NEURO-TTRansform: A Study to Evaluate the Efficacy and Safety of Eplontersen (Formerly Known as ION-682884, IONIS-TTR-LRx and AKCEA-TTR-LRx) in Participants With Hereditary Transthyretin-Mediated Amyloid Polyneuropathy
Purpose
The main objective of this study was to evaluate the efficacy of eplontersen as compared with the historical control of the placebo cohort in the NEURO-TTR trial (NCT01737398/2012-001831-30), in subjects with hereditary transthyretin-mediated amyloidosis polyneuropathy (hATTR-PN).
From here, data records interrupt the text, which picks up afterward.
-- ==== Sys2Proof/Safety.lean ====
section
/-! DEFINITION. The terms claims are stated in: what a command leaves of MEM, what an error report is, the buffers of a
command, the wire formats written out, and what counts as a sound state of the block. -/

namespace Sys2Proof.Machine

/-! ## What a command leaves -/

/-- Every byte of MEM reads in `t` as in `s`. -/
def SameMemory (s t : State) : Prop := ∀ a, t.byteAt a = s.byteAt a

/-- MEM holds `bs` from address `d` on in `t`, and every byte outside reads as in `s`. -/
def Stored (s t : State) (d : Nat) (bs : List Byte) : Prop :=
  (∀ k, (h : k < bs.length) → t.byteAt (d + k) = bs[k]) ∧
    ∀ a, a < d ∨ d + bs.length ≤ a → t.byteAt a = s.byteAt a

/-- The command ends in error `code` with `ERRINFO = info` (60_exceptions.md R306): nothing else changes, in MEM or in
a register. An `info` that no 32-bit register can hold is left open (log 6). -/
def FailsWith (i : Instr) (s : State) (code : ErrCode) (info : Nat) : Prop :=
  ∃ t, exec i s = .next t ∧ t.err = code ∧ (info < 2 ^ 32 → t.errInfo = BitVec.ofNat 32 info) ∧
    { t with err := s.err, errInfo := s.errInfo } = s ∧ SameMemory s t

/-- `min(c + n, 0xFFFFFFFF)`: `n` bytes dropped after `c` (41_framer.md R130, `sat32`). -/
def satAdd (c : Word) (n : Nat) : Word := BitVec.ofNat 32 (min (c.toNat + n) 0xFFFFFFFF)

/-! ## Regions -/

/-- `Region(a, n)` (00_scope.md R11). -/
def InMem (a n : Nat) : Prop := a + n ≤ Config.params.memSize

/-- `not Overlap(a, n, b, m)` (00_scope.md R11). -/
def Apart (a n b m : Nat) : Prop := n = 0 ∨ m = 0 ∨ b + m ≤ a ∨ a + n ≤ b

/-- The source of `ARG1` bytes and the destination of `cap` bytes pass the checks of 20_memory.md R67 and R68. -/
def BuffersIn (s : State) (cap : Nat) : Prop :=
  InMem s.src s.srcLen ∧ InMem s.dst cap ∧ Apart s.src s.srcLen s.dst cap

/-- `FEEDM` passes its checks (41_framer.md R132). -/
def FeedReady (s : State) : Prop :=
  s.frv = false ∧ InMem s.src s.srcLen ∧ InMem s.frBase.toNat s.frCap.toNat ∧
    Apart s.src s.srcLen s.frBase.toNat s.frCap.toNat

/-! ## Line bytes (41_framer.md R130) -/

/-- The bytes of the candidate frame stored so far: `FR_LEN` in `IN`, none in the other states (10_state.md R31). -/
def State.collected (s : State) : Nat := if s.frs = .inFrame then s.frLen.toNat else 0

/-- The line bytes `lead` take the framer from the state it is in to inside a candidate frame, and `dropped` of them are
discarded: in `HUNT` bytes outside any frame and a delimiter; in `DISCARD` the rest of the oversized frame, its
delimiter, and then the same; in `IN` nothing. Under `P_EMPTY_FRAME = SKIP` any number of delimiters may follow, as long
as the candidate is empty. -/
def OpensFrame (s : State) (lead : List Byte) (dropped : Nat) : Prop :=
  ∃ (tail junk : List Byte) (k : Nat), 0x7E ∉ tail ∧ 0x7E ∉ junk ∧
    (k ≠ 0 → Config.params.emptyFrame = .skip ∧ s.collected = 0) ∧
    match s.frs with
    | .hunt => lead = junk ++ 0x7E :: List.replicate k 0x7E ∧ dropped = junk.length
    | .inFrame => lead = List.replicate k 0x7E ∧ dropped = 0
    | .discard =>
      lead = tail ++ 0x7E :: (junk ++ 0x7E :: List.replicate k 0x7E) ∧ dropped = tail.length + junk.length

/-! ## Destinations -/

/-- The bytes of the destination of a command that has both a source and a destination region
(20_memory.md R68). -/
def destinationBytes (i : Instr) (s : State) : Option Nat :=
  match i with
  | .unesc => some s.dstCap
  | .esc => some s.dstCap
  | .fwrap => some s.dstCap
  | .fdec => some s.dstCap
  | .penc _ => some s.dstCap
  | .posdec => some (16 * s.dstCap)
  | .auxdec => some (16 * s.dstCap)
  | .pardec => some (16 * s.dstCap)
  | .geodec .polyline _ => some (32 * s.dstCap)
  | _ => none

/-! ## Wire formats, written out -/

/-- A header with the fields of 30_encoding.md R92 in wire order: a version byte when `tagged`, the fragment fields when
`frag`. -/
def headerBytes (tagged frag : Bool) (msgId attr : Half) (ver : Byte) (ident : List Byte) (seq ftot fidx : Half) :
    List Byte :=
  be16 msgId ++ be16 attr ++ (if tagged then [ver] else []) ++ ident ++ be16 seq ++
    (if frag then be16 ftot ++ be16 fidx else [])

/-- The header registers of such a header (10_state.md R33, R34): the identity zero-extended to ten bytes, absent
fields 0. -/
def headerRegs (tagged frag : Bool) (msgId attr : Half) (ver : Byte) (ident : List Byte) (seq ftot fidx : Half) :
    HeaderRegs :=
  let id := List.replicate (10 - ident.length) 0 ++ ident
  { msgId := msgId, attr := attr, ver := if tagged then ver else 0, idh := be16At id 0, idm := be32At id 2,
    idl := be32At id 6, seq := seq, ftot := if frag then ftot else 0, fidx := if frag then fidx else 0,
    hlen := BitVec.ofNat 5 ((if tagged then 17 else 12) + (if frag then 4 else 0)) }

/-- A tagged item on the wire (30_encoding.md R98, R99): identifier bytes, length byte, value. -/
def itemBytes (ident value : List Byte) : List Byte :=
  ident ++ [BitVec.ofNat 8 value.length] ++ value

/-- A list of items back to back. -/
def itemList (items : List (List Byte × List Byte)) : List Byte :=
  items.flatMap (fun x => itemBytes x.1 x.2)

/-- The value word of an item (46_tlv.md R240): its bytes big-endian for an integer kind whose width its length is,
0 otherwise. -/
def itemValue (kind : Option Kind) (value : List Byte) : Word :=
  if kindWidth kind = some value.length then BitVec.ofNat 32 (beValue value) else 0

/-- The 16 bytes of the descriptor of an item of kind `kind` whose value stands at `vaddr` (30_encoding.md R105). -/
def itemRecord (kind : Option Kind) (id : Word) (value : List Byte) (vaddr : Nat) : List Byte :=
  be32 id ++
    [BitVec.ofNat 8 value.length, kindCode kind,
     (if kind.isSome then 1 else 0) |||
       (if (kindWidth kind).isSome && decide (kindWidth kind ≠ some value.length) then 2 else 0), 0] ++
    be32 (BitVec.ofNat 32 vaddr) ++ be32 (itemValue kind value)

/-- The descriptors of a list of items that starts at MEM address `base` (46_tlv.md R240). -/
def itemRecords (table : List Byte → Option Kind) (base : Nat) :
    List (List Byte × List Byte) → List Byte
  | [] => []
  | x :: rest =>
    itemRecord (table x.1) (BitVec.ofNat 32 (beValue x.1)) x.2 (base + x.1.length + 1) ++
      itemRecords table (base + (itemBytes x.1 x.2).length) rest

/-- Every item has an identifier of `width` bytes and a value its length byte can count. -/
def ItemsOk (width : Nat) (items : List (List Byte × List Byte)) : Prop :=
  ∀ x ∈ items, x.1.length = width ∧ x.2.length < 256

/-- The table of auxiliary items, by identifier byte (00_scope.md R8). -/
def auxTable (ident : List Byte) : Option Kind := Config.params.auxTypes (byteOf ident 0)

/-- The table of parameters, by identifier bytes (00_scope.md R8). -/
def parTable (ident : List Byte) : Option Kind := Config.params.paramTypes (be32At ident 0)

/-! ## Geofence items, written out (30_encoding.md R100 to R103) -/

/-- Group T: present when `ATTR[0] = 1`. -/
def timeGroup (g : GeoRegs) : List Byte :=
  if g.attr.getLsbD 0 then
    bcdEncode6 (g.sdate.setWidth 32) (g.stime.setWidth 32) ++ bcdEncode6 (g.edate.setWidth 32) (g.etime.setWidth 32)
  else []

/-- Group S without its night word: present when `ATTR[1] = 1`. -/
def speedGroup (g : GeoRegs) : List Byte :=
  if g.attr.getLsbD 1 then be16 g.maxSpd ++ [g.ovDur] else []

/-- The night word of group S. -/
def nightWord (P : Params) (v : Version) (g : GeoRegs) : List Byte :=
  if g.attr.getLsbD 1 && nightPresent P v then be16 g.night else []

/-- Group N: present in V2019. -/
def nameGroup (v : Version) (g : GeoRegs) (name : List Byte) : List Byte :=
  if v = .v2019 then be16 g.nameLen ++ name else []

/-- The parts of an item in wire order, as `P_GEO_ORDER` selects it: a Circle or a Rectangle has no block, a Polyline no
speed group and no night word (R101, R102). -/
def geoArrange {α : Type} (P : Params) (shape : Shape) (head corners times speed block night name : List α) : List α :=
  match shape with
  | .circle => head ++ corners ++ times ++ speed ++ night ++ name
  | .rect => head ++ corners ++ times ++ speed ++ night ++ name
  | .polygon =>
    if P.geoOrder = .doc then head ++ block ++ times ++ speed ++ night ++ name
    else head ++ times ++ speed ++ block ++ night ++ name
  | .polyline =>
    if P.geoOrder = .doc then head ++ block ++ times ++ name
    else head ++ times ++ block ++ name

/-- The centre and radius of a Circle, the corners of a Rectangle. -/
def cornerBytes (shape : Shape) (g : GeoRegs) : List Byte :=
  match shape with
  | .circle => be32 g.lat1 ++ be32 g.lon1 ++ be32 g.radius
  | .rect => be32 g.lat1 ++ be32 g.lon1 ++ be32 g.lat2 ++ be32 g.lon2
  | .polygon => []
  | .polyline => []

/-- An item on the wire whose group T is the bytes `times`; `points` is the vertex or point block, `name` the name's
bytes (R101, R102). -/
def geoLayout (P : Params) (shape : Shape) (v : Version) (g : GeoRegs) (times points name : List Byte) : List Byte :=
  geoArrange P shape (be32 g.id ++ be16 g.attr) (cornerBytes shape g) times (speedGroup g)
    (be16 g.nPts ++ points) (nightWord P v g) (nameGroup v g name)

/-- The item of a shape on the wire, every group as the registers hold it (R101, R102). -/
def geoWire (P : Params) (shape : Shape) (v : Version) (g : GeoRegs) (points name : List Byte) : List Byte :=
  geoLayout P shape v g (timeGroup g) points name

/-- Where the vertex or point block starts inside the item. -/
def blockOffset (P : Params) (shape : Shape) (g : GeoRegs) : Nat :=
  if P.geoOrder = .doc then 8
  else 8 + (timeGroup g).length + (if shape = .polygon then (speedGroup g).length else 0)

/-- Where group T starts inside the item; `points` is its vertex or point block. -/
def timeOffset (P : Params) (shape : Shape) (points : List Byte) : Nat :=
  match shape with
  | .circle => 18
  | .rect => 22
  | .polygon => if P.geoOrder = .doc then 8 + points.length else 6
  | .polyline => if P.geoOrder = .doc then 8 + points.length else 6

/-- The shape has a centre or corners. -/
def hasCorner (shape : Shape) : Bool := (shape == .circle) || (shape == .rect)

/-- The geofence registers after decoding the item at MEM address `base` (47_geofence.md R264): a field the shape lacks,
or whose gate is clear, is 0; `itemLen` and `blockLen` are the lengths of the item and of its block. -/
def geoKept (P : Params) (shape : Shape) (v : Version) (g : GeoRegs) (base itemLen blockLen : Nat) : GeoRegs :=
  let timed := g.attr.getLsbD 0
  let limited := g.attr.getLsbD 1 && decide (shape ≠ .polyline)
  let nightly := limited && nightPresent P v
  let named := v == .v2019
  { id := g.id, attr := g.attr
    lat1 := if hasCorner shape then g.lat1 else 0
    lon1 := if hasCorner shape then g.lon1 else 0
    lat2 := if shape = .rect then g.lat2 else 0
    lon2 := if shape = .rect then g.lon2 else 0
    radius := if shape = .circle then g.radius else 0
    sdate := if timed then g.sdate else 0, stime := if timed then g.stime else 0
    edate := if timed then g.edate else 0, etime := if timed then g.etime else 0
    maxSpd := if limited then g.maxSpd else 0, ovDur := if limited then g.ovDur else 0
    night := if nightly then g.night else 0
    nPts := if hasPoints shape then g.nPts else 0
    ptsAddr := if hasPoints shape then BitVec.ofNat 32 (base + blockOffset P shape g) else 0
    ptsLen := if hasPoints shape then BitVec.ofNat 32 blockLen else 0
    nameAddr := if named then BitVec.ofNat 32 (base + itemLen - g.nameLen.toNat) else 0
    nameLen := if named then g.nameLen else 0
    present := (if timed then 1 else 0) ||| (if limited then 2 else 0) ||| (if nightly then 4 else 0) |||
      (if named then 8 else 0) }

/-- A route point on the wire (30_encoding.md R103); `night` says whether a speed-limited point has a night word. -/
def routeWire (night : Bool) (p : RoutePoint) : List Byte :=
  be32 p.ptid ++ be32 p.segid ++ be32 p.lat ++ be32 p.lon ++ [p.width, p.sattr] ++
    (if p.sattr.getLsbD 0 then be16 p.maxT ++ be16 p.minT else []) ++
    (if p.sattr.getLsbD 1 then be16 p.sMax ++ [p.sOvd] ++ (if night then be16 p.sNight else []) else [])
For more information, please visit http://www.neuro-ttransform.com/.
Condition
- Hereditary Transthyretin-Mediated Amyloid Polyneuropathy
Eligibility
- Eligible Ages
- Between 18 Years and 82 Years
- Eligible Sex
- All
- Accepts Healthy Volunteers
- No
Inclusion Criteria
- Aged 18 to 82 years at the time of informed consent 2. Females must be non-pregnant and non-lactating, and either surgically sterile or post-menopausal or abstinent 3. Males must be surgically sterile or, abstinent or, if engaged in sexual relations with a woman of child-bearing potential, the participant or the participantss non-pregnant female partner must be using a highly effective contraceptive method 4. Diagnosis of hereditary transthyretin-mediated polyneuropathy as defined by meeting all 3 of the following: - Stage 1 or Stage 2 Familial Amyloid Polyneuropathy (FAP) or Coutinho Stage - Documented genetic mutation in the TTR gene - Symptoms and signs consistent with neuropathy associated with transthyretin amyloidosis, including Neuropathy Impairment Score (NIS) ≥ 10 and ≤ 130
Exclusion Criteria
- Clinically-significant (CS) abnormalities in medical history, screening laboratory results, physical or physical examination that would render a participants unsuitable for inclusion, including but not limited to abnormal safety labs 2. Karnofsky performance status ≤ 50 3. Other causes of sensorimotor or autonomic neuropathy (e.g., autoimmune disease), including uncontrolled diabetes 4. Prior liver transplant or anticipated liver transplant within 1-yr of Screening 5. New York Heart Association (NYHA) functional classification of ≥ 3 6. Acute coronary syndrome within 6 months of screening or major surgery within 3 months of Screening 7. Other types of amyloidosis 8. Have any other conditions, which, in the opinion of the Investigator or Sponsor would make the participant unsuitable for inclusion, or could interfere with the participant participating in or completing the Study 9. Current treatment with any approved drug for hereditary TTR amyloidosis such as Vyndaqel® / Vyndamax™ (tafamidis), Tegsedi™ (inotersen), Onpattro™ (patisiran), off-label use of diflunisal or doxycycline, and tauroursodeoxycholic acid (TUDCA). If previously treated with Vyndaqel® / Vyndamax™, diflunisal or doxycycline, and TUDCA, must have discontinued treatment for at least 2 weeks prior to Study Day 1 10. Previous treatment with Tegsedi™ (Inotersen) or Onpattro™ (patisiran), or other oligonucleotide or RNA therapeutic (including siRNA)
Study Design
- Phase
- Phase 3
- Study Type
- Interventional
- Allocation
- Randomized
- Intervention Model
- Crossover Assignment
- Primary Purpose
- Treatment
- Masking
- None (Open Label)
Arm Groups
Arm | Description | Assigned Intervention |
---|---|---|
Active Comparator Inotersen |
Participants received inotersen, 300 milligrams (mg), subcutaneously (SC), once weekly up to Week 34. After Week 35 assessment, participants received eplontersen, 45 mg, SC, once every 4 weeks starting from Week 37 up to Week 81. |
|
Experimental Eplontersen |
Participants received eplontersen, 45 mg, SC, once every 4 weeks up to Week 81. |
|
More Details
- Status
- Completed
- Sponsor
- Ionis Pharmaceuticals, Inc.
Study Contact
Detailed Description
This study was a multicenter, open-label study in up to 168 participants, who were randomized to receive subcutaneous (SC) injections of either eplontersen once every 4 weeks or inotersen once a week. Participants also received daily supplemental doses of the recommended daily allowance of vitamin A. Participants included in the inotersen reference arm crossed over to eplontersen at Week 37 after completing the Week 35 assessments.